CPI Growth Slowed in July Despite Trade Conflict

Canadian Economics     

In July, the Consumer Price Index (CPI) rose by 1.7 per cent (y/y). This was lower than June’s 1.9 per cent (y/y) increase.

  • Gasoline prices fell by 0.7 per cent month-over-month and were 16.1 per cent lower than a year ago. Food price growth accelerated to 3.3 per cent (y/y) following a 2.9 per cent increase in June.
  • Core CPI (excluding food and energy) grew by 2.5 per cent in July (y/y), down slightly from 2.6 per cent in June. Rent and mortgage interest costs remain key contributors to year-over-year CPI growth.
  • On a seasonally adjusted basis, the CPI rose by 0.1 per cent from the previous month (following a 0.2 per cent increase in June).
  • The average of the Bank of Canada’s two preferred core inflation measures rose to 3.1 per cent from 3.0 per cent (y/y) in July. CPI-median rose to 3.1 per cent from 3.0 per cent in June, while CPI-trim remained at 3.0 per cent.

Key insights

Despite the trade conflict with the United States, consumer price growth in Canada slowed in July. Canada’s CPI grew by 1.7 per cent (y/y), down from a 1.9 per cent increase in June. The speed of tariff pass-through to consumer prices hasn’t been immediate. Firms facing higher costs from tariffs face a trade off between lower profit margins and passing added costs to consumers through higher prices. Many automakers, for example, have absorbed the added cost of tariffs on vehicles, but this is likely unsustainable. In July, the price of purchasing a vehicle (as measured by the CPI) rose by 4.5 per cent (y/y). This was up from 4.1 per cent in June, suggesting that tariffs may be adding to vehicle prices.

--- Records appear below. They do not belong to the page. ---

-- ==== Sys2Proof/Certificates/Slice0/Obligations.lean ====
section
/-! DEFINITION. The statements about the model: what each command does and leaves alone, what the tables' bytes stand
for, and the invariants every step keeps. "A quiet part" below is a state that is `ready`: nothing on the link's line,
in its slot, in service or waiting, and a flash port with nothing to begin. "A rested part" is any state between two
events (`rested`). -/

open Sys2Proof Sys2Proof.Machine

/-! ## The step and the resets -/

/-- A step takes the command at the front of the queue and runs it with the queue's rest; on an empty queue the part
idles, which is the model's choice (assumption 4). -/
def Obligations.StepTakesFrontCommand : Prop :=
  (∀ (c : Instr) (s : State), step { s with pending := c :: s.pending } = exec c s) ∧
  (∀ s : State, s.pending = [] → step s = .next s)

/-- Every command is answered with a next state that holds the rest of the queue as it stood, unless a line outside the
flash is being read. -/
def Obligations.EveryCommandAnswersAndKeepsQueue : Prop :=
  ∀ (c : Instr) (s : State), s.lineInFlash = true → ∃ t, exec c s = .next t ∧ t.pending = s.pending

/-- The four resets leave every block at its values after a reset (R175 and the mode rules of each block): the tables at
their defaults but at RESTART, which keeps them. A brownout outside its two levels and a restart with no OK reply of a
RESTART on the line are impossible events (assumptions 3 and 13): time passes. The values the spec does not give are
those of assumption 6, and of assumption 47 for the record of a FREE voice. -/
def Obligations.ResetsReturnToResetValues : Prop :=
  (∀ (after : Nat) (s : State),
    ∃ t, exec (.powerOn after) s = .next t ∧ t.isReset .powerOn Tables.defaults ∧ t.pending = s.pending) ∧
  (∀ (after : Nat) (s : State),
    ∃ t, exec (.pinReset after) s = .next t ∧ t.isReset .pin Tables.defaults ∧ t.pending = s.pending) ∧
  (∀ (after lowMv endMv : Nat) (s : State), lowMv < 5000 → 5500 ≤ endMv →
    ∃ t, exec (.brownout after lowMv endMv) s = .next t ∧ t.isReset .brownout Tables.defaults ∧
      t.pending = s.pending) ∧
  (∀ (after lowMv endMv : Nat) (s : State), (5000 ≤ lowMv ∨ endMv < 5500) → s.rested →
    ∃ t, exec (.brownout after lowMv endMv) s = .next t ∧ t.now = s.now + after ∧ s.keeps [.now] t) ∧
  (∀ (after : Nat) (s : State), s.link.restartReply = true →
    ∃ t, exec (.restartTakesEffect after) s = .next t ∧ t.isReset .restart s.tables ∧ t.pending = s.pending) ∧
  (∀ (after : Nat) (s : State), s.link.restartReply = false → s.rested →
    ∃ t, exec (.restartTakesEffect after) s = .next t ∧ t.now = s.now + after ∧ s.keeps [.now] t)

/-- A reset leaves the flash as it was outside an erase or write it cuts off (R131, R175); inside a write it cuts off,
bits have only changed from 1 to 0 (R129). What the bytes then hold is free, and that a cut-off write leaves the rest of its
page alone is the model's choice, for R131 lets its page be partly changed (assumption 8). -/
def Obligations.ResetKeepsFlashOutsideCutOff : Prop :=
  ∀ (after lowMv endMv : Nat) (s : State) (c : Instr), s.flashWf →
    (c = .powerOn after ∨ c = .pinReset after ∨ (c = .brownout after lowMv endMv ∧ lowMv < 5000 ∧ 5500 ≤ endMv) ∨
      ((c = .restartTakesEffect after ∨ c = .transmitFrameEnd after) ∧ s.link.restartReply = true)) →
    ∃ t, exec c s = .next t ∧ t.flashWf ∧
      (∀ a, (∀ op, s.store.op = some op → op.kind ≠ .read → op.begun.isSome = true →
          a < op.address ∨ op.address + op.count ≤ a) →
        Memory.read t.flash a = Memory.read s.flash a) ∧
      (∀ op, s.store.op = some op → op.kind = .write →
        ∀ a, Memory.read t.flash a &&& Memory.read s.flash a = Memory.read t.flash a)
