-- ==== Sys2Proof/Laws/Keeps.lean ====
section
/-! SUPPORT. What each operation leaves alone: for every operation of the part, one lemma that names the parts of the
state it can change. Each lemma is a rewriting rule: where those parts are among the excepted ones, the state after the
operation agrees with a state exactly where the state before it does. -/

namespace Sys2Proof.Machine

/-! ## The frame relation -/

/-- A state keeps every part of itself. -/
@[simp] theorem keeps_refl (c : List Part) (s : State) : s.keeps c s := by
  refine ⟨?_, ?_, ?_, ?_, ?_, ?_, ?_, ?_, ?_, ?_, ?_, ?_, ?_, ?_, ?_, ?_, ?_, ?_, ?_, ?_⟩ <;> exact Or.inr rfl

/-- One part through two events. -/
theorem kept_trans {α : Type} {p : Prop} {x y z : α} (h : p ∨ y = x) (k : p ∨ z = y) : p ∨ z = x := by
  rcases h with h | h
  · exact Or.inl h
  · rcases k with k | k
    · exact Or.inl k
    · exact Or.inr (k.trans h)

/-- Two events that keep the same parts keep them together. -/
theorem keeps_trans {c : List Part} {s t u : State} (h : s.keeps c t) (k : t.keeps c u) : s.keeps c u := by
  obtain ⟨h1, h2, h3, h4, h5, h6, h7, h8, h9, h10, h11, h12, h13, h14, h15, h16, h17, h18, h19, h20⟩ := h
  obtain ⟨k1, k2, k3, k4, k5, k6, k7, k8, k9, k10, k11, k12, k13, k14, k15, k16, k17, k18, k19, k20⟩ := k
  exact ⟨kept_trans h1 k1, kept_trans h2 k2, kept_trans h3 k3, kept_trans h4 k4, kept_trans h5 k5, kept_trans h6 k6,
    kept_trans h7 k7, kept_trans h8 k8, kept_trans h9 k9, kept_trans h10 k10, kept_trans h11 k11, kept_trans h12 k12,
    kept_trans h13 k13, kept_trans h14 k14, kept_trans h15 k15, kept_trans h16 k16, kept_trans h17 k17,
    kept_trans h18 k18, kept_trans h19 k19, kept_trans h20 k20⟩

/-- What is kept in one direction is kept in the other. -/
theorem keeps_symm {c : List Part} {s t : State} (h : s.keeps c t) : t.keeps c s := by
  obtain ⟨h1, h2, h3, h4, h5, h6, h7, h8, h9, h10, h11, h12, h13, h14, h15, h16, h17, h18, h19, h20⟩ := h
  exact ⟨h1.imp_right Eq.symm, h2.imp_right Eq.symm, h3.imp_right Eq.symm, h4.imp_right Eq.symm,
    h5.imp_right Eq.symm, h6.imp_right Eq.symm, h7.imp_right Eq.symm, h8.imp_right Eq.symm, h9.imp_right Eq.symm,
    h10.imp_right Eq.symm, h11.imp_right Eq.symm, h12.imp_right Eq.symm, h13.imp_right Eq.symm,
    h14.imp_right Eq.symm, h15.imp_right Eq.symm, h16.imp_right Eq.symm, h17.imp_right Eq.symm,
    h18.imp_right Eq.symm, h19.imp_right Eq.symm, h20.imp_right Eq.symm⟩

/-- A longer list of excepted parts asks less. -/
theorem keeps_mono {c d : List Part} {s t : State} (h : s.keeps d t) (hd : d ⊆ c) : s.keeps c t := by
  obtain ⟨h1, h2, h3, h4, h5, h6, h7, h8, h9, h10, h11, h12, h13, h14, h15, h16, h17, h18, h19, h20⟩ := h
  exact ⟨h1.imp_left (@hd _), h2.imp_left (@hd _), h3.imp_left (@hd _), h4.imp_left (@hd _), h5.imp_left (@hd _),
    h6.imp_left (@hd _), h7.imp_left (@hd _), h8.imp_left (@hd _), h9.imp_left (@hd _), h10.imp_left (@hd _),
    h11.imp_left (@hd _), h12.imp_left (@hd _), h13.imp_left (@hd _), h14.imp_left (@hd _), h15.imp_left (@hd _),
    h16.imp_left (@hd _), h17.imp_left (@hd _), h18.imp_left (@hd _),
    h19.imp_left (@hd _), h20.imp_left (@hd _)⟩

/-- An event that changes only excepted parts does not matter to the relation. -/
theorem keeps_congr {c d : List Part} {s t u : State} (h : t.keeps d u) (hd : d ⊆ c) :
    s.keeps c u ↔ s.keeps c t :=
  ⟨fun k => keeps_trans k (keeps_symm (keeps_mono h hd)), fun k => keeps_trans k (keeps_mono h hd)⟩

/-! ## Record updates -/

@[simp] theorem update_now_keeps {c : List Part} (s t : State) (x : Nat) (h : Part.now ∈ c) :
    s.keeps c { t with now := x } ↔ s.keeps c t := by
  refine keeps_congr (d := [.now]) ?_ (by simpa using h)
  refine ⟨?_, ?_, ?_, ?_, ?_, ?_, ?_, ?_, ?_, ?_, ?_, ?_, ?_, ?_, ?_, ?_, ?_, ?_, ?_, ?_⟩ <;>
    first | exact Or.inr rfl | exact Or.inl (by decide)

@[simp] theorem update_mode_keeps {c : List Part} (s t : State) (x : Mode) (h : Part.mode ∈ c) :
    s.keeps c { t with mode := x } ↔ s.keeps c t := by
  refine keeps_congr (d := [.mode]) ?_ (by simpa using h)
  refine ⟨?_, ?_, ?_, ?_, ?_, ?_, ?_, ?_, ?_, ?_, ?_, ?_, ?_, ?_, ?_, ?_, ?_, ?_, ?_, ?_⟩ <;>
    first | exact Or.inr rfl | exact Or.inl (by decide)

@[simp] theorem update_cause_keeps {c : List Part} (s t : State) (x : ResetCause) (h : Part.cause ∈ c) :
    s.keeps c { t with cause := x } ↔ s.keeps c t := by
  refine keeps_congr (d := [.cause]) ?_ (by simpa using h)
  refine ⟨?_, ?_, ?_, ?_, ?_, ?_, ?_, ?_, ?_, ?_, ?_, ?_, ?_, ?_, ?_, ?_, ?_, ?_, ?_, ?_⟩ <;>
    first | exact Or.inr rfl | exact Or.inl (by decide)

@[simp] theorem update_tables_keeps {c : List Part} (s t : State) (x : Tables) (h : Part.tables ∈ c) :
    s.keeps c { t with tables := x } ↔ s.keeps c t := by
  refine keeps_congr (d := [.tables]) ?_ (by simpa using h)
  refine ⟨?_, ?_, ?_, ?_, ?_, ?_, ?_, ?_, ?_, ?_, ?_, ?_, ?_, ?_, ?_, ?_, ?_, ?_, ?_, ?_⟩ <;>
    first | exact Or.inr rfl | exact Or.inl (by decide)

@[simp] theorem update_counters_keeps {c : List Part} (s t : State) (x : Counters) (h : Part.counters ∈ c) :
    s.keeps c { t with counters := x } ↔ s.keeps c t := by
  refine keeps_congr (d := [.counters]) ?_ (by simpa using h)
  refine ⟨?_, ?_, ?_, ?_, ?_, ?_, ?_, ?_, ?_, ?_, ?_, ?_, ?_, ?_, ?_, ?_, ?_, ?_, ?_, ?_⟩ <;>
    first | exact Or.inr rfl | exact Or.inl (by decide)
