/-! ## The curve's target -/

/-- Every point the model reads stands on the curve, so its value for a missing point plays no part. -/
theorem curve_getD (curve : Vector Nat 17) (k : Fin 17) : curve.getD k.val 0 = curve[k] :=
  (Array.getElem_eq_getD 0).symm

@[simp] theorem curveTarget_zero (curve : Vector Nat 17) : curveTarget curve 0 = 0 := rfl

/-- R4 between the points k and k + 1 of the curve; an interpolation of two levels is no negative number, so the model
cuts nothing off. -/
theorem curveTarget_of_segment (curve : Vector Nat 17) (k : Fin 16) {f : Nat} (hf : f < 64)
    (hT : 64 * k.val + f ≠ 0) :
    (curveTarget curve (64 * k.val + f) : Int) =
      (curve[k.castSucc] : Int) + Int.tdiv (((curve[k.succ] : Int) - curve[k.castSucc]) * f) 64 := by
  have quotient : (64 * k.val + f) / 64 = k.val := by omega
  have remainder : (64 * k.val + f) % 64 = f := by omega
  have low : curve.getD k.val 0 = curve[k.castSucc] := curve_getD curve k.castSucc
  have high : curve.getD (k.val + 1) 0 = curve[k.succ] := curve_getD curve k.succ
  have between := interpolation_between curve[k.castSucc] curve[k.succ] hf
  simp only [curveTarget, hT, if_false, quotient, remainder, low, high]
  omega

/-- The throttle's place on the curve: its segment and its distance from the segment's first point. -/
theorem exists_segment {T : Nat} (hT : T ≤ 1023) : ∃ (k : Fin 16) (f : Nat), f < 64 ∧ T = 64 * k.val + f :=
  ⟨⟨T / 64, by omega⟩, T % 64, Nat.mod_lt T (by decide), (Nat.div_add_mod T 64).symm⟩

/-! ## The default curve -/

theorem defaultCurve_getElem (k : Fin 17) : defaultCurve[k] = if k.val = 16 then 4095 else 256 * k.val := by
  simp [defaultCurve]

/-- The default curve in closed form: 4 codes for each level of the throttle up to 960, and from there the last segment,
which rises by 255 codes over 64 levels. -/
theorem curveTarget_defaultCurve {T : Nat} (hT : T ≤ 1023) :
    curveTarget defaultCurve T = if T ≤ 960 then 4 * T else 3840 + 255 * (T - 960) / 64 := by
  obtain ⟨k, f, hf, rfl⟩ := exists_segment hT
  by_cases zero : 64 * k.val + f = 0
  · simp [zero]
  have target := curveTarget_of_segment defaultCurve k hf zero
  have first : defaultCurve[k.castSucc] = 256 * k.val :=
    (defaultCurve_getElem k.castSucc).trans (if_neg (Nat.ne_of_lt k.isLt))
  by_cases last : k.val = 15
  · have second : defaultCurve[k.succ] = 4095 :=
      (defaultCurve_getElem k.succ).trans (if_pos (congrArg Nat.succ last))
    have difference : ((4095 : Nat) : Int) - (256 * k.val : Nat) = 255 := by omega
    rw [first, second, difference, Int.tdiv_eq_ediv_of_nonneg (by omega)] at target
    split <;> omega
  · have second : defaultCurve[k.succ] = 256 * (k.val + 1) :=
      (defaultCurve_getElem k.succ).trans (if_neg (fun h => last (Nat.succ.inj h)))
    have difference : ((256 * (k.val + 1) : Nat) : Int) - (256 * k.val : Nat) = 256 := by omega
    rw [first, second, difference, Int.tdiv_eq_ediv_of_nonneg (by omega)] at target
    split <;> omega

/-- The default curve gives a lower target for a lower throttle. -/
theorem curveTarget_defaultCurve_lt {T U : Nat} (h : T < U) (hU : U ≤ 1023) :
    curveTarget defaultCurve T < curveTarget defaultCurve U := by
  rw [curveTarget_defaultCurve (Nat.le_of_lt (Nat.lt_of_lt_of_le h hU)), curveTarget_defaultCurve hU]
  split <;> split <;> omega

/-! ## The target of a regulation step -/

/-- The request is followed where the direction is the one asked for or the demand is 0 (R4). -/
theorem regulate_target_of_followed {m : Motion} {i : StepInput} (t : TractionTable)
    (h : m.direction = i.request ∨ m.demand = 0) : (m.regulate t i).target = curveTarget t.curve i.effective :=
  if_neg (fun reversal => h.elim reversal.1 reversal.2)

Headline inflation is currently a misleading guide to underlying price pressures. The price of energy in the CPI’s year-over-year calculation will include the removal of the carbon tax until next April. This is keeping the headline inflation figure artificially low. Core inflation measures, on the other hand, remain elevated. In July, the Bank of Canada’s preferred measures of core inflation hovered between 3.0 and 3.1 per cent for the fourth consecutive month.

Looking ahead, a weaker economy could sap some pressure from price growth. Consumers are more wary of spending amid a soft labour market and volatile trade conditions, weakening economic growth. This could encourage businesses to hold off on price increases despite tariffs, which would moderate CPI inflation even as producer costs increase.